_About this exercise_
Set down word for word the lines that begin the entries and run through the line containing "let r := callReq". Give nothing further.

(Collected data)
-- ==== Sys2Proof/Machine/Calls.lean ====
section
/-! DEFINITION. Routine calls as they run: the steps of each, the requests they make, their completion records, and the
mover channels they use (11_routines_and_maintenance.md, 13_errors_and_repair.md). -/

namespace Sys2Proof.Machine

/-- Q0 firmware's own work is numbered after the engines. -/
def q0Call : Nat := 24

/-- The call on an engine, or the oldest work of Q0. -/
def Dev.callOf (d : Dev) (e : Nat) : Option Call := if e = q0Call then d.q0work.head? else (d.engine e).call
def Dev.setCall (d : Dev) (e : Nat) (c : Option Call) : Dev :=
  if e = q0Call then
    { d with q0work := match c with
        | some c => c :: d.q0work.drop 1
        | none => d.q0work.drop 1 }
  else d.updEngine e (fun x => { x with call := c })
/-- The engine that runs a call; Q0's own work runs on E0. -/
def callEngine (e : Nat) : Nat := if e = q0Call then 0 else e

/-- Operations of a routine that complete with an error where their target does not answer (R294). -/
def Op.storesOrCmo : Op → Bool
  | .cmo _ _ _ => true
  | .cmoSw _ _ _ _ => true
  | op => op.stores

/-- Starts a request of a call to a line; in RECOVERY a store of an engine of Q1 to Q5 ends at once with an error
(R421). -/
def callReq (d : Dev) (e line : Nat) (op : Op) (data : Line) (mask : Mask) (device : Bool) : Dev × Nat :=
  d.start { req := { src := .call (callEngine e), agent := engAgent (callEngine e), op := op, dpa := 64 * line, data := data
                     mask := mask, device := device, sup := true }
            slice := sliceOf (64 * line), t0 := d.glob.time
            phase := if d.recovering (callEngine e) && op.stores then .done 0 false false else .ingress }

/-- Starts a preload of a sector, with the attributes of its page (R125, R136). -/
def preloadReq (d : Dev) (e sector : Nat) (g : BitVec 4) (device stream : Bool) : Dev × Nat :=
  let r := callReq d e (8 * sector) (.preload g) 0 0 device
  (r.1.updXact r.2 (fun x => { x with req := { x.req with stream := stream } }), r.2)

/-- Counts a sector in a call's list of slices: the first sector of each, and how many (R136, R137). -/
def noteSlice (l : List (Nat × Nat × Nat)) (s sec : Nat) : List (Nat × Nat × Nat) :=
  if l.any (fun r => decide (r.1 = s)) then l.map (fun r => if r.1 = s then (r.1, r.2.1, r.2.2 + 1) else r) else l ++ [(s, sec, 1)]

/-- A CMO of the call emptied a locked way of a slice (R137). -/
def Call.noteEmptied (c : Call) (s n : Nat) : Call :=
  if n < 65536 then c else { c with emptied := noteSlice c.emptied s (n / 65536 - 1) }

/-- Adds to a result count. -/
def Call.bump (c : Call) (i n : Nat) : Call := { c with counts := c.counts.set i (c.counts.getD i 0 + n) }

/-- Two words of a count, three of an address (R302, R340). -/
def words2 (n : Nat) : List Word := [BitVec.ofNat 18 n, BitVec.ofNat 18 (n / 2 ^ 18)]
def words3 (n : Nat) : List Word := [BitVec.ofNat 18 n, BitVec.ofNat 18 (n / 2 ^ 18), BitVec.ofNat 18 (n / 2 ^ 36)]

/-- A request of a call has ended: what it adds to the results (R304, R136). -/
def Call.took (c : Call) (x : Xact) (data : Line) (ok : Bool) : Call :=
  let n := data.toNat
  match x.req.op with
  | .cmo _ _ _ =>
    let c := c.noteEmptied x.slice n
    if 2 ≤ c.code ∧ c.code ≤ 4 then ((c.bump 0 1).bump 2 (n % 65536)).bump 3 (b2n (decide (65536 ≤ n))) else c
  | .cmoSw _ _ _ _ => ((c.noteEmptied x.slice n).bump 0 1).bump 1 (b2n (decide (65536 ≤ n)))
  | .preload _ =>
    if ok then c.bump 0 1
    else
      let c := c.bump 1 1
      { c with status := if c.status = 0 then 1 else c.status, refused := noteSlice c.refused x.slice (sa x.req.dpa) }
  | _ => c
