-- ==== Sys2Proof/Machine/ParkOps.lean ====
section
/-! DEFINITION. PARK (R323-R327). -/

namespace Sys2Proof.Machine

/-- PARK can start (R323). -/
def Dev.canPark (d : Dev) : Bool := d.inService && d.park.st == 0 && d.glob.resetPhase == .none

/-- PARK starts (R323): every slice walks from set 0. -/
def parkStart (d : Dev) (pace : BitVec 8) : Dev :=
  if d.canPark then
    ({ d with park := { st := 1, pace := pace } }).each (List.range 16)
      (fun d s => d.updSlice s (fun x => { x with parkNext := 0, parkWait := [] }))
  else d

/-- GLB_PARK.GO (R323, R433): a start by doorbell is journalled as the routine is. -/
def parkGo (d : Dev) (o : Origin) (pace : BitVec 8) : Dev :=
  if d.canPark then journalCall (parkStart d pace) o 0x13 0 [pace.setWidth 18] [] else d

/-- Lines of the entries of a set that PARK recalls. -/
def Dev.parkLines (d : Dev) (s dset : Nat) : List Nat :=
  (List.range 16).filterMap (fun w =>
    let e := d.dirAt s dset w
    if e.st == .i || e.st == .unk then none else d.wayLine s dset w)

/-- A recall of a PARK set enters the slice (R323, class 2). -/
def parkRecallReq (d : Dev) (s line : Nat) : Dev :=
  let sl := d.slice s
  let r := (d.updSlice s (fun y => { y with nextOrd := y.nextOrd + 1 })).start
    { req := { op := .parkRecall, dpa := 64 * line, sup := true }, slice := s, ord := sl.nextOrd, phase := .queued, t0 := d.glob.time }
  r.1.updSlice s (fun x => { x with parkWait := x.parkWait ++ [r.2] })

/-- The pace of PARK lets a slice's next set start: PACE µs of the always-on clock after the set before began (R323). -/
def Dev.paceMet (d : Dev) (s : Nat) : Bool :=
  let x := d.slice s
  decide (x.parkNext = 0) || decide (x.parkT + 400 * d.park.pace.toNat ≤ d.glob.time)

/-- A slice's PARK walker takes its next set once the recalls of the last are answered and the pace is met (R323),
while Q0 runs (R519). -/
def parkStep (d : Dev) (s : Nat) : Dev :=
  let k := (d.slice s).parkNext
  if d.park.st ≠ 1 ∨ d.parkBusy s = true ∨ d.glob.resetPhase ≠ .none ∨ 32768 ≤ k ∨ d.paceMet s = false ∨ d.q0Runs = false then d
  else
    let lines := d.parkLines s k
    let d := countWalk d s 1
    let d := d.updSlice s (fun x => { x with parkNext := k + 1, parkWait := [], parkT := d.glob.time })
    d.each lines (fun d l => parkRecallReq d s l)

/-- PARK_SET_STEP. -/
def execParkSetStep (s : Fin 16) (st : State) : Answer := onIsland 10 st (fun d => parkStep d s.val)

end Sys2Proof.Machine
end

_Output for this exercise_
-- ==== Sys2Proof/Machine/Calls.lean ====
section
/-! DEFINITION. Routine calls as they run: the steps of each, the requests they make, their completion records, and the
mover channels they use (11_routines_and_maintenance.md, 13_errors_and_repair.md). -/

namespace Sys2Proof.Machine

/-- Q0 firmware's own work is numbered after the engines. -/
def q0Call : Nat := 24

/-- The call on an engine, or the oldest work of Q0. -/
def Dev.callOf (d : Dev) (e : Nat) : Option Call := if e = q0Call then d.q0work.head? else (d.engine e).call
def Dev.setCall (d : Dev) (e : Nat) (c : Option Call) : Dev :=
  if e = q0Call then
    { d with q0work := match c with
        | some c => c :: d.q0work.drop 1
        | none => d.q0work.drop 1 }
  else d.updEngine e (fun x => { x with call := c })
/-- The engine that runs a call; Q0's own work runs on E0. -/
def callEngine (e : Nat) : Nat := if e = q0Call then 0 else e

/-- Operations of a routine that complete with an error where their target does not answer (R294). -/
def Op.storesOrCmo : Op → Bool
  | .cmo _ _ _ => true
  | .cmoSw _ _ _ _ => true
  | op => op.stores

/-- Starts a request of a call to a line; in RECOVERY a store of an engine of Q1 to Q5 ends at once with an error
(R421). -/
def callReq (d : Dev) (e line : Nat) (op : Op) (data : Line) (mask : Mask) (device : Bool) : Dev × Nat :=
  d.start { req := { src := .call (callEngine e), agent := engAgent (callEngine e), op := op, dpa := 64 * line, data := data
                     mask := mask, device := device, sup := true }
            slice := sliceOf (64 * line), t0 := d.glob.time
            phase := if d.recovering (callEngine e) && op.stores then .done 0 false false else .ingress }

/-- Starts a preload of a sector, with the attributes of its page (R125, R136). -/
def preloadReq (d : Dev) (e sector : Nat) (g : BitVec 4) (device stream : Bool) : Dev × Nat :=
  let r := callReq d e (8 * sector) (.preload g) 0 0 device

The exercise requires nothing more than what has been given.